HOW TO COMPLETE THIS TASK: Across these entries, work out how many lines carry the string "pull", and give only that number.
━━━━━━━━━━━━━━━━
/-- Link entries that a walk of queue q meets damaged (R109): corrected ones up to the first uncorrectable one, at which the chain ends;
answers whether it met one. -/
def State.walkLinks (s : State) (st q : Nat) (hs : List LinkHit) : State × Bool :=
  let o := (s.bank st).q q
  let ends := (List.range o.occ).find? fun n => hs.any fun h => h.double && h.cell == n
  let s := (hs.filter fun h => !h.double && decide (h.cell ≤ ends.getD h.cell)).foldl (fun s h => match o.cells[h.cell]? with
    | some e => s.linkFixed st e
    | none => s) s
  match ends with
  | some n => (s.cutAt st q none n false, true)
  | none => (s, false)

/-- What the walk of a port's flush meets: an uncorrectable link entry is an error of the containment action, nested with cause 0x50 (R220). A
drop flush walks nothing. -/
def State.flushWalk (s : State) (p : Nat) (drop : Bool) (links : List (Fin 64 × LinkHit)) : State :=
  if drop then s
  else (s.portQs p).foldl (fun s q =>
    let x := s.walkLinks (stnOf p) q ((links.filter fun y => y.1.val == q).map Prod.snd)
    if x.2 then x.1.cqNest (stnOf p) (if x.1.seamMode (stnOf p) then 2 else 0) p 0x50 else x.1) s

/-- PORT_FLUSHED: the flush of a port ends; while its bank recovers, flushes wait. `links` are the damaged link entries that its walk meets. -/
def execPortFlushed (p : Port) (s : State) (links : List (Fin 64 × LinkHit) := []) : Res :=
  .next (
    let st := stnOf p
    let fl := F.STN_OB_FLUSH_FLUSHING st
    if !bit (s.get fl) (kOf p) || s.recovering st then s
    else
      let drop := (s.port p).flushDrop
      let s := s.flushWalk p drop links
      let qs := s.portQs p
      let n := qs.foldl (fun n q => n + ((s.bank st).q q).recs.length) 0
      let s := qs.foldl (fun s q => s.flushQueue st q drop) s
      let s := if drop then s.modBank st fun b => { b with lastDrop := some s.clk.now } else s
      let x := qs.foldl (fun (x : State × Nat) q => let y := x.1.flushChains st q; (y.1, x.2 + y.2)) (s, 0)
      let s := if x.2 = 0 then x.1
               else (x.1.bumpN (F.STN_OB_RES_DISCARD_RES_DISCARD st) x.2).raise 0x04 0x2503 1 (scStn st) [st, p, x.2]
      let s := s.put fl (setBit (s.get fl) (kOf p) false)
      let s := s.modPort p fun y => { y with flushed := y.flushed + n + x.2, closed := s.stage p != stACTIVE }
      let s := s.count st 0x0B (kOf p) 0 0 (n + x.2)
      s.raise 0x04 0x2301 0 (scStn st) [st, p, (s.port p).flushTrig, b2n drop, n])

/-! ### The sieve audit (R113, R114) -/

def State.sieveOn (s : State) : Bool := s.flag F.CORE_SIEVE_CTL_EN

/-- The bank's epoch toggles at the start of a pass. -/
def State.toggleEpoch (s : State) (b : Nat) : State := s.modBank b fun x => { x with epoch := !x.epoch }

/-- SIEVE_PASS_START: while a quadrant recovers or has failed, the audit of its banks is paused (R114). -/
def execSievePassStart (bank : Stn) (s : State) : Res :=
  .next (
    if s.sieveOn && !s.flag (F.STN_OB_SIEVE_STAT_ACTIVE bank) && !s.flag (F.STN_OB_SIEVE_STAT_PAUSED bank) && !s.recovering bank then
      (s.toggleEpoch bank).putB (F.STN_OB_SIEVE_STAT_ACTIVE bank) true
    else s)

/-- A pass has ended within the window of the latest drop flush or truncation. -/
def State.dropWindow (s : State) (b : Nat) : Bool :=
  match (s.bank b).lastDrop with
  | some t => decide (s.clk.now ≤ t + 2 * (s.get F.CORE_SIEVE_CTL_INTERVAL * 100000) + 64000)
  | none => false

/-- Cell indices in rising order, each once. -/
def sortIx (l : List Nat) : List Nat := l.foldl (fun a x => a.filter (· < x) ++ [x] ++ a.filter (x < ·)) []

/-- The end of a pass (sieve_end of R113): a cell unmarked at two ends in a row, of the other epoch, is returned; the rest are noted
unmarked. A cell that was dropped or cut while the pass ran counts as unmarked at its end: the spec leaves open whether that pass had
already marked it (log entry 52). -/
def State.sieveEnd (s : State) (b : Nat) : State :=
  let x := s.bank b
  let back (c : LostCell) : Bool := c.unmarked && c.epoch != x.epoch
  let cs := sortIx ((x.lost.filter back).map LostCell.ix)
  let n := cs.length
  let keep := (x.lost.filter fun c => !back c).map fun c => { c with unmarked := true }
  let s := (s.modBank b fun y => { y with lost := keep }).freeCells b (cs.map fun i => { ix := i, epoch := x.epoch })
  let s := s.bump (F.STN_OB_SIEVE_STAT_PASSES b)
  if n = 0 then s
  else if s.dropWindow b then (s.bumpN (F.STN_OB_SIEVE_RECLAIMED b) n).raise 0x04 0x2302 1 (scStn b) [b, n]
  else (s.bumpN (F.STN_OB_SIEVE_LEAKS b) n).raise 0x04 0x2303 2 (scStn b) [b, n, cs.headD 0]

/-- The free list without cell i, if it holds it. -/
def Bank.pull (b : Bank) (i : Nat) : Option Bank :=
  if b.freed.contains i then some { b with freed := b.freed.filter (· != i) }
  else if b.fresh ≤ i ∧ i < 40960 then
    some { b with freed := b.freed ++ (List.range (i - b.fresh)).map (b.fresh + ·), fresh := i + 1 }
  else none

/-- A free cell that no structure reaches any longer is met by a pass for the first time: the model gives it the epoch that is not the
bank's, and counts it unmarked at this pass's end, since the spec gives a leaked cell neither (log entry 52). -/
def State.leakCell (s : State) (b i : Nat) : State :=
  match (s.bank b).pull i with
  | none => s
  | some x =>
    let c : LostCell := { ix := i, epoch := !x.epoch, unmarked := true }
    (s.freeCount b (s.get (F.STN_OB_FREE_FREE_CNT b) - 1)).modBank b fun _ => { x with lost := x.lost ++ [c] }

/-- The queue that holds a cell, directly or on a residue chain. -/
def Bank.holder (b : Bank) (i : Nat) : Option Nat :=
  match b.qs.find? fun x => x.2.cells.any fun c => c.ix == i with
  | some x => some x.1
  | none => (b.chains.find? fun x => x.2.cells.any fun c => c.ix == i).map fun x => x.1 / 1024

/-- A cell of a queue found on the free list too is taken off the list (R114). The list holds it in the place of the cell the model has on
top, which nothing reaches any longer (log entry 52). -/
def State.corruptCell (s : State) (b i : Nat) : State :=
  match (s.bank b).holder i with
  | none => s
  | some q =>
    let s := s.raise 0x04 0x2304 3 (scStn b) [b, i, q]
    if s.get (F.STN_OB_FREE_FREE_CNT b) = 0 then s else ((s.bank b).topCells 1).foldl (fun s i => s.leakCell b i) s

/-- What a pass meets on a chain: a link entry to correct, or the cell at which the chain ends. -/
def State.sieveLink (s : State) (b : Nat) (r : ChainRef) (h : LinkHit) : State :=
  let ing := r.ing.map Fin.val
  if h.double then s.cutAt b r.q ing h.cell false
  else match (s.chainAt b r.q ing).cells[h.cell]? with
    | some c => s.linkFixed b c
    | none => s

/-- One pass over a bank: chains that loop end at the cell that closes the loop, link entries and corrupt cells are dealt with, cells
return, leaks are met (R109, R113, R114). -/
def State.sievePass (s : State) (b : Nat) (x : SieveFind) : State :=
  let s := x.loops.foldl (fun s l => s.cutAt b l.1.q (l.1.ing.map Fin.val) l.2 false) s
  let s := x.links.foldl (fun s l => s.sieveLink b l.1 l.2) s
  let s := x.corrupt.foldl (fun s i => s.corruptCell b i.val) s
  let s := s.sieveEnd b
  x.leaks.foldl (fun s i => s.leakCell b i.val) s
━━━━━━━━━━━━━━━━
WORKED SOLUTION: 2